QT developers will not tell you “I have no idea what LXQt is or does.”; they do not generally break things that compromise 90% of their consumer base and they do not remove theming because they fear it's existence will hurt the “brand identity” of KDE.
It's dishonest to say similar problems occur outside of the Red Hat circle and that circle alone is commonly criticized on these policies.
If you're trying to prove a point, you could at least mention something that actually caused a real problem instead of taking this one out of context. I have no idea why anyone would keep mentioning this quote or find it memorable, it seems completely insignificant to me. You also seem to be ignoring all the positive interactions this engineer (or any other Red Hat engineer) might have had. I can personally name a lot of instances where Red Hat engineers have fixed upstream bugs that were affecting me. And just to make it clear I'm not saying this to single them out for praise, a lot of other companies fix upstream bugs too. That's how open source is supposed to work.
And you actually could go and search around on old mailing lists to find similarly questionable 11-year-old quotes from Qt developers if you really were interested in digging up more old drama. These things happen everywhere that people go because people don't agree on everything. I suspect you also think that's ultimately futile though, so why keep flogging this particular dead horse? This is still way, way outside the scope of discussion for systemd anyway.
If your problem is with the Red Hat developers, and the fd.o developers, and the GTK developers, and the Debian and Arch and SuSE and Ubuntu developers, and the DBus developers - maybe your problem is not actually with any of these developers but a mistaken idea of how open-source development ever worked?

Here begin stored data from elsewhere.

/-- Written bytes read the same whichever draw a read is, and wherever the range lies (R66). -/
theorem rangeByte_eq_of_written {s s' : State} (hwritten : rangeWritten s)
    (h : ∀ j, j < s.argLen → s.ibuf.lookup (s.argOff + j) = s'.ibuf.lookup (s'.argOff + j)) (k k' j : Nat)
    (hj : j < s.argLen) : s.rangeByte k j = s'.rangeByte k' j := by
  obtain ⟨b, hb⟩ := Option.isSome_iff_exists.mp (hwritten j hj)
  rw [State.rangeByte, State.rangeByte, Memory.byteAt_of_lookup hb, Memory.byteAt_of_lookup ((h j hj).symm.trans hb)]

/-- Ranges that read alike have the same start codes and the same units (R168). -/
theorem startCodes_congr {s s' : State} (hmargin : 4 ≤ s.config.scanMargin) (hconfig : s.config = s'.config)
    (hlen : s.argLen = s'.argLen) (h : ∀ k j, j < s.argLen → s.rangeByte k j = s'.rangeByte k j) :
    s.startCodes = s'.startCodes ∧ s.scanUnits = s'.scanUnits := by
  have hcodes : s.startCodes = s'.startCodes := by
    rw [State.startCodes, State.startCodes, ← hconfig, ← hlen]
    exact findStartCodes_congr hmargin h _ _
  refine ⟨hcodes, ?_⟩
  rw [State.scanUnits, State.scanUnits, ← hcodes, ← hlen]
  exact unitsOf_congr h _ _ fun c => State.startCodes_index_le

/-- A command leaves its own range: the same parameters, operands and IBUF. -/
theorem exec_keeps_range {i : Instr} {s t : State} (h : exec i s = .next t) :
    t.config = s.config ∧ t.argOff = s.argOff ∧ t.argLen = s.argLen ∧ t.ibuf = s.ibuf := by
  obtain ⟨hconfig, harg0, harg1, hibuf, -⟩ := (commandFootprints i s t h).1
  exact ⟨hconfig, congrArg BitVec.toNat harg0, congrArg BitVec.toNat harg1, hibuf⟩

/-- Settles O32: the second SCAN finds the same start codes, over a table that already holds their units. -/
theorem scanIsIdempotent : Obligations.ScanIsIdempotent := by
  intro s t t' hvalid hwritten hexec hexec'
  obtain ⟨-, -, -, hmargin, -⟩ := hvalid
  obtain ⟨hconfig, hoff, hlen, hibuf⟩ := exec_keeps_range hexec
  have hreads (k j : Nat) (hj : j < s.argLen) : s.rangeByte k j = t.rangeByte k j :=
    rangeByte_eq_of_written hwritten (fun j _ => by rw [hibuf, hoff]) k k j hj
  obtain ⟨hcodes, hunits⟩ := startCodes_congr hmargin hconfig.symm hlen.symm hreads
  rcases exec_cases hexec with ⟨u, d, hbody, ht⟩ | ⟨e, k, hbody, ht⟩
  · obtain ⟨hfits, hroom, rfl⟩ := State.scanRange_eq_ok_iff.mp hbody
    have hbody' : commandBody .scan t = .ok t.scanned :=
      State.scanRange_eq_ok_iff.mpr ⟨by rwa [hoff, hlen, hconfig], by rwa [← hcodes, hconfig], rfl⟩
    have hscanned : t.scanned = t := by
      rw [State.scanned, ← hcodes, ← hunits, hlen, hconfig, ht]
      simp only [completed, State.scanned, List.drop_left]
      rfl
    obtain ⟨d', hexec''⟩ := exec_of_body_ok hbody'
    rw [hexec'', hscanned] at hexec'
    cases hexec'
    rw [ht]
    rfl
  · have hbody' : commandBody .scan t = .error e := by
      refine State.scanRange_eq_error_iff.mpr ?_
      rw [hoff, hlen, hconfig, ← hcodes]
      exact State.scanRange_eq_error_iff.mp hbody
    rw [exec_eq_complete, hbody'] at hexec'
    cases hexec'
    rcases State.scanRange_eq_error_iff.mp hbody with ⟨-, rfl⟩ | ⟨-, -, rfl⟩ <;> rw [ht] <;> rfl

/-- The first entries after a successful SCAN, as many as UNIT_COUNT says, are its units (R162). -/
theorem State.scanned_utab_take {s : State} (hdepth : s.config.utabDepth ≤ 2 ^ 24)
    (hroom : s.startCodes.length ≤ s.config.utabDepth) :
    s.scanned.utab.take s.scanned.unitCount.toNat = s.scanUnits := by
  rw [State.scanned_unitCount_toNat hdepth hroom]
  exact List.take_left' (unitsOf_length _ _ _ _)

/-- Settles O33: both ranges have the same start codes, so both table checks answer alike, and the writes are made of
them. -/
theorem scanIsRelativeToBase : Obligations.ScanIsRelativeToBase := by
  intro s s' t t' hvalid hwritten hlen hconfig hfits' hfits hbytes hexec hexec'
  obtain ⟨-, -, ⟨-, hdepth⟩, hmargin, -⟩ := hvalid
  have hreads (k j : Nat) (hj : j < s.argLen) : s.rangeByte k j = s'.rangeByte k j :=
    rangeByte_eq_of_written hwritten hbytes k k j hj
  obtain ⟨hcodes, hunits⟩ := startCodes_congr hmargin hconfig hlen hreads
  rcases Nat.lt_or_ge s.config.utabDepth s.startCodes.length with hfull | hroom
  · have hbody : commandBody .scan s = .error .unitTableFull :=
      State.scanRange_eq_error_iff.mpr (Or.inr ⟨hfits, hfull, rfl⟩)
    have hbody' : commandBody .scan s' = .error .unitTableFull :=
      State.scanRange_eq_error_iff.mpr (Or.inr ⟨hfits', by rwa [← hconfig, ← hcodes], rfl⟩)
    rw [exec_eq_complete, hbody] at hexec
    rw [exec_eq_complete, hbody'] at hexec'
    cases hexec
    cases hexec'
    exact ⟨rfl, rfl, fun h => Bool.noConfusion h⟩
  · have hroom' : s'.startCodes.length ≤ s'.config.utabDepth := by rwa [← hconfig, ← hcodes]
    obtain ⟨d, hnext⟩ := exec_of_body_ok (i := .scan) (State.scanRange_eq_ok_iff.mpr ⟨hfits, hroom, rfl⟩)
    obtain ⟨d', hnext'⟩ := exec_of_body_ok (i := .scan) (State.scanRange_eq_ok_iff.mpr ⟨hfits', hroom', rfl⟩)
    rw [hnext] at hexec
    rw [hnext'] at hexec'
    cases hexec
    cases hexec'
    refine ⟨rfl, rfl, fun _ => ?_⟩
    have hcount : s.scanned.unitCount = s'.scanned.unitCount := by simp only [State.scanned, hcodes]
    have htake : s.scanned.utab.take s.scanned.unitCount.toNat = s'.scanned.utab.take s.scanned.unitCount.toNat := by
      rw [State.scanned_utab_take hdepth hroom, hcount, State.scanned_utab_take (hconfig ▸ hdepth) hroom', hunits]
    refine ⟨hcount, ?_, ?_, ?_, htake⟩ <;> simp only [completed, State.scanned, Status.scanned, hcodes, hlen, hconfig]

/-- In a range that begins with z zero bytes and a 0x01, R160's loop begun inside the zeros finds first the 4-byte start
code that ends them (R170). -/
theorem scanRun_zeroRun {B : Nat → Nat → Byte} {len z i : Nat} {S : List (Nat × Nat)} (hz : 3 ≤ z) (hlen : z + 1 ≤ len)
    (hzeros : ∀ i d, i + d < z → B i d = 0x00) (hone : ∀ i d, i + d = z → B i d = 0x01) (h : ScanRun B 4 len i S)
    (hi : i ≤ z - 3) : S.head? = some (z - 3, 4) := by
  induction h with
  | stop i h => omega
  | three i S h p r =>
    obtain ⟨-, -, h2⟩ := p
    exact absurd ((hzeros i 2 (by omega)).symm.trans h2) (by decide)
  | four i S h p r =>
    by_cases hend : i + 3 < z
    · obtain ⟨-, -, -, h3⟩ := p
      exact absurd ((hzeros i 3 hend).symm.trans h3) (by decide)
    · rw [show i = z - 3 by omega]
      rfl
  | miss i S h p3 p4 r ih =>
    refine ih ?_
    by_contra hnext
    exact p4 ⟨hzeros i 0 (by omega), hzeros i 1 (by omega), hzeros i 2 (by omega), hone i 3 (by omega)⟩

/-- Settles O34: the loop begins inside the zeros, and the start code that ends them opens the first unit. -/
theorem zeroRunBeforeStartCode : Obligations.ZeroRunBeforeStartCode := by
  intro s t z hvalid hmargin hz hlen hzeros hone hexec herr
  obtain ⟨-, -, ⟨-, hdepth⟩, hmargin4, -⟩ := hvalid
  have hhead (S : List (Nat × Nat)) (hS : ScanRun (probeBytes s.rangeByte) s.config.scanMargin s.argLen 0 S) :
      S.head? = some (z - 3, 4) := by
    rw [hmargin] at hS
    refine scanRun_zeroRun hz hlen (fun i d hd => ?_) (fun i d hd => ?_) hS (Nat.zero_le _)
    · exact Memory.byteAt_of_lookup (hzeros _ hd) _
    · exact Memory.byteAt_of_lookup (hd ▸ hone) _
  obtain ⟨hroom, d, rfl⟩ := scan_completed_of_exec hexec herr
  have hfirst : s.startCodes[0]? = some { index := z - 3, codeLen := 4 } := by
    have hpair := hhead _ (scanRun_iff_startCodes.mpr rfl)
    rw [List.head?_map, Option.map_eq_some_iff] at hpair
    obtain ⟨⟨index, codeLen⟩, hc, hpair⟩ := hpair
    obtain ⟨rfl, rfl⟩ := Prod.mk.inj hpair
    rw [← List.head?_eq_getElem?, hc]
  have hcount : (completed s.scanned d).unitCount.toNat = s.startCodes.length :=
    State.scanned_unitCount_toNat hdepth hroom
  obtain ⟨hpos, -⟩ := List.getElem?_eq_some_iff.mp hfirst
  obtain ⟨a, ha, hbegin, -⟩ := State.scanned_unit hmargin4 hfirst
  refine ⟨hhead, ⟨a, ha, hbegin.trans (show z - 3 + 4 = z + 1 by omega), fun h0 => ?_⟩, fun h1 => ?_⟩
  · rw [h0] at hcount
    exact absurd hcount hpos.ne
  · rw [h1] at hcount
    obtain ⟨c, hcodes⟩ := List.length_eq_one_iff.mp hcount.symm
    have hlast : s.startCodes.getLast? = some { index := z - 3, codeLen := 4 } := by
      rw [hcodes] at hfirst ⊢
      exact hfirst
    have hz32 : s.argLen < 2 ^ 32 := s.arg1.isLt
    show (lastStart s.startCodes).toNat = z - 3
    rw [lastStart_of_getLast? hlast, BitVec.toNat_ofNat]
    exact Nat.mod_eq_of_lt (by omega)

end Sys2Proof.Machine
end

section
/-! STRIP whole (R190 to R193): the indices that are kept, where their bytes go, and that STRIP is a function of its
range. -/

namespace Sys2Proof.Machine

open Sys2Proof.Claims

/-- The index of a byte of the range is left out exactly when R190 calls it an emulation byte. -/
theorem emulationByteAt_iff {s : State} {i : Nat} (hi : i < s.argLen) :
    emulationByteAt s i ↔ isEmulationByte s.rangeByte s.argLen i = true := by
  rw [isEmulationByte_iff, emulationByteAt, show i = s.argLen - 1 ↔ i + 1 = s.argLen by omega]

/-- The indices that STRIP leaves out, in order (R191). -/
def State.removedIndices (s : State) : List Nat :=
  (List.range s.argLen).filter (isEmulationByte s.rangeByte s.argLen)

/-- The indices that STRIP keeps, in order (R191). -/
def State.keptIndices (s : State) : List Nat :=
  (List.range s.argLen).filter (fun i => !isEmulationByte s.rangeByte s.argLen i)

theorem State.mem_removedIndices {s : State} {i : Nat} :
    i ∈ s.removedIndices ↔ i < s.argLen ∧ emulationByteAt s i := by
  rw [State.removedIndices, List.mem_filter, List.mem_range]
  exact and_congr_right fun hi => (emulationByteAt_iff hi).symm

theorem State.mem_keptIndices {s : State} {i : Nat} : i ∈ s.keptIndices ↔ i < s.argLen ∧ ¬ emulationByteAt s i := by
  rw [State.keptIndices, List.mem_filter, List.mem_range, Bool.not_eq_true']
  exact and_congr_right fun hi => by rw [emulationByteAt_iff hi, Bool.not_eq_true]

/-- Each index of the range is kept or left out. -/
theorem State.keptIndices_length_add (s : State) : s.keptIndices.length + s.removedIndices.length = s.argLen := by
  have h := List.length_eq_length_filter_add (l := List.range s.argLen) (isEmulationByte s.rangeByte s.argLen)
  rw [List.length_range] at h
  exact (Nat.add_comm _ _).trans h.symm

theorem State.strippedBytes_eq (s : State) :
    strippedBytes s.rangeByte s.argLen = s.keptIndices.map (fun i => s.rangeByte (5 * i + 4) i) :=
  strippedBytes_eq_map _ _

/-- OUT_LEN counts the kept bytes (R190). -/
theorem State.stripped_outLen (s : State) : s.stripped.outLen = BitVec.ofNat 32 s.keptIndices.length := by
  rw [State.stripped, State.strippedBytes_eq, List.length_map]

theorem State.stripped_outLen_toNat (s : State) : s.stripped.outLen.toNat = s.keptIndices.length := by
  have hlen : s.argLen < 2 ^ 32 := s.arg1.isLt
  have hall := s.keptIndices_length_add
  rw [State.stripped_outLen]
  exact Nat.mod_eq_of_lt (by omega)

/-- OBUF after a STRIP: the bytes of the kept indices from offset 0 on, and above them what was there (R192). -/
theorem State.stripped_obuf_lookup (s : State) (m : Nat) : s.stripped.obuf.lookup m =
    if m < s.keptIndices.length then s.keptIndices[m]?.map (fun i => s.rangeByte (5 * i + 4) i)
    else s.obuf.lookup m := by
  show (s.obuf.writeBytes 0 (strippedBytes s.rangeByte s.argLen)).lookup m = _
  rw [Memory.lookup_writeBytes, State.strippedBytes_eq, List.length_map, List.getElem?_map]
  simp only [Nat.zero_le, true_and, Nat.zero_add, Nat.sub_zero]

/-- Settles O35: the indices kept are those of the model, in the order of the range. -/
theorem stripCopiesKeptBytes : Obligations.StripCopiesKeptBytes := by
  refine ⟨by decide, fun s => ⟨fun hover => ?_, fun hin hout => ?_⟩⟩
  · exact exec_of_body_error (i := .strip) (State.stripRange_eq_error_iff.mpr ⟨hover, rfl⟩) rfl
  · obtain ⟨d, hexec⟩ := exec_of_body_ok (i := .strip) (State.stripRange_eq_ok_iff.mpr ⟨hin, hout, rfl⟩)
    refine ⟨s.keptIndices, s.stripped.obuf, d, ?_, List.pairwise_lt_range.filter _, fun _ => State.mem_keptIndices,
      fun m i hi => ?_, fun a ha => ?_⟩
    · rw [hexec, ← State.stripped_outLen]
      rfl
    · obtain ⟨hm, -⟩ := List.getElem?_eq_some_iff.mp hi
      rw [State.stripped_obuf_lookup, if_pos hm, hi, Option.map_some]
    · rw [State.stripped_obuf_lookup, if_neg (Nat.not_lt.mpr ha)]

/-- A STRIP that leaves ERR = 0 completed with its writes, over ranges that fit. -/
theorem strip_completed_of_exec {s t : State} (hexec : exec .strip s = .next t) (herr : t.status.err = false) :
    ∃ d, t = completed s.stripped d := by
  obtain ⟨u, d, hbody, rfl⟩ := body_ok_of_exec hexec herr
  obtain ⟨-, -, rfl⟩ := State.stripRange_eq_ok_iff.mp hbody
  exact ⟨d, rfl⟩

/-- An emulation byte is 0x03, so in a written range the next index, which wants a 0x00 before it, is none (R193). -/
theorem not_emulationByteAt_succ {s : State} (hwritten : rangeWritten s) {i : Nat} (hi : i < s.argLen)
    (h : emulationByteAt s i) : ¬ emulationByteAt s (i + 1) := by
  rintro ⟨-, -, -, hzero, -⟩
  obtain ⟨hthree, -⟩ := h
  rw [rangeByte_eq_of_written hwritten (fun _ _ => rfl) _ (5 * (i + 1) + 2) i hi] at hthree
  exact absurd (hzero.symm.trans hthree) (by decide)

/-- Settles O36: every index is kept or left out, and an emulation byte is not 0x00. -/
theorem stripLengthLaws : Obligations.StripLengthLaws := by
  intro s t hexec herr
  obtain ⟨d, rfl⟩ := strip_completed_of_exec hexec herr
  refine ⟨⟨s.removedIndices, List.pairwise_lt_range.filter _, fun _ => State.mem_removedIndices, ?_⟩,
    fun hwritten i hi => not_emulationByteAt_succ hwritten (Nat.lt_of_succ_lt hi)⟩
  show s.stripped.outLen.toNat + s.removedIndices.length = s.argLen
  rw [State.stripped_outLen_toNat, State.keptIndices_length_add]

Or what, is everyone except you under thrall to Lennart Poettering, master wizard?
I'm replying to a post in which you specifically called out Wayland and D-Bus, and your criticism of GTK and fd.o is all over this thread. Your lack of criticism of SuSE developers appears to be because you misremembered when/how they switched to systemd - because they did, relatively quickly.
But that raises the real question: If the problem is systemd, and the problem is so bad, why do you only blame Red Hat and not the every other distribution that switched to it? Do you think they were all victims of Tricksy Lennart, or?
> I'm replying to a post in which you specifically called out Wayland and D-Bus, and your criticism of GTK and fd.o is all over this thread. Your lack of criticism of SuSE developers appears to be because you misremembered when/how they switched to systemd - because they did, relatively quickly.
And you also brought in SuSE, Arch, and KDE, which I never criticized to make your argument that I simply hate everything work, which is quite disingenuous.
> But that raises the real question: If the problem is systemd, and the problem is so bad, why do you only blame Red Hat and not the every other distribution that switched to it? Do you think they were all victims of Tricksy Lennart, or?
I do not, and have never blamed distributions for switching to systemd.
They can use what they want and it's neither their fault nor problem that systemd and other Red Hat projects are known to create dependencies upon one another for ill technical merit.
I have criticized Red Hat projects for creating dependencies on other Red Hat projects for political, rather than technical reasons; the rest is simply your putting words into my mouth to make a straw-man argument function.
I haven't seen any of these supposed Red Hat projects that have dependencies for political reasons. If that were really true then it would be trivial for anyone to remove those dependencies, and there wouldn't be anything for anyone to complain about. Any way you slice it doesn't seem like a cause for alarm.
I think I figured out my issue with systemd. It does not apply Chesterton Fence when redeveloping things… and how could it, when it redevelops so much.
Maybe it’s fine if it’s all you’ve ever know (or you never hacked on your system) but those that did have lost something.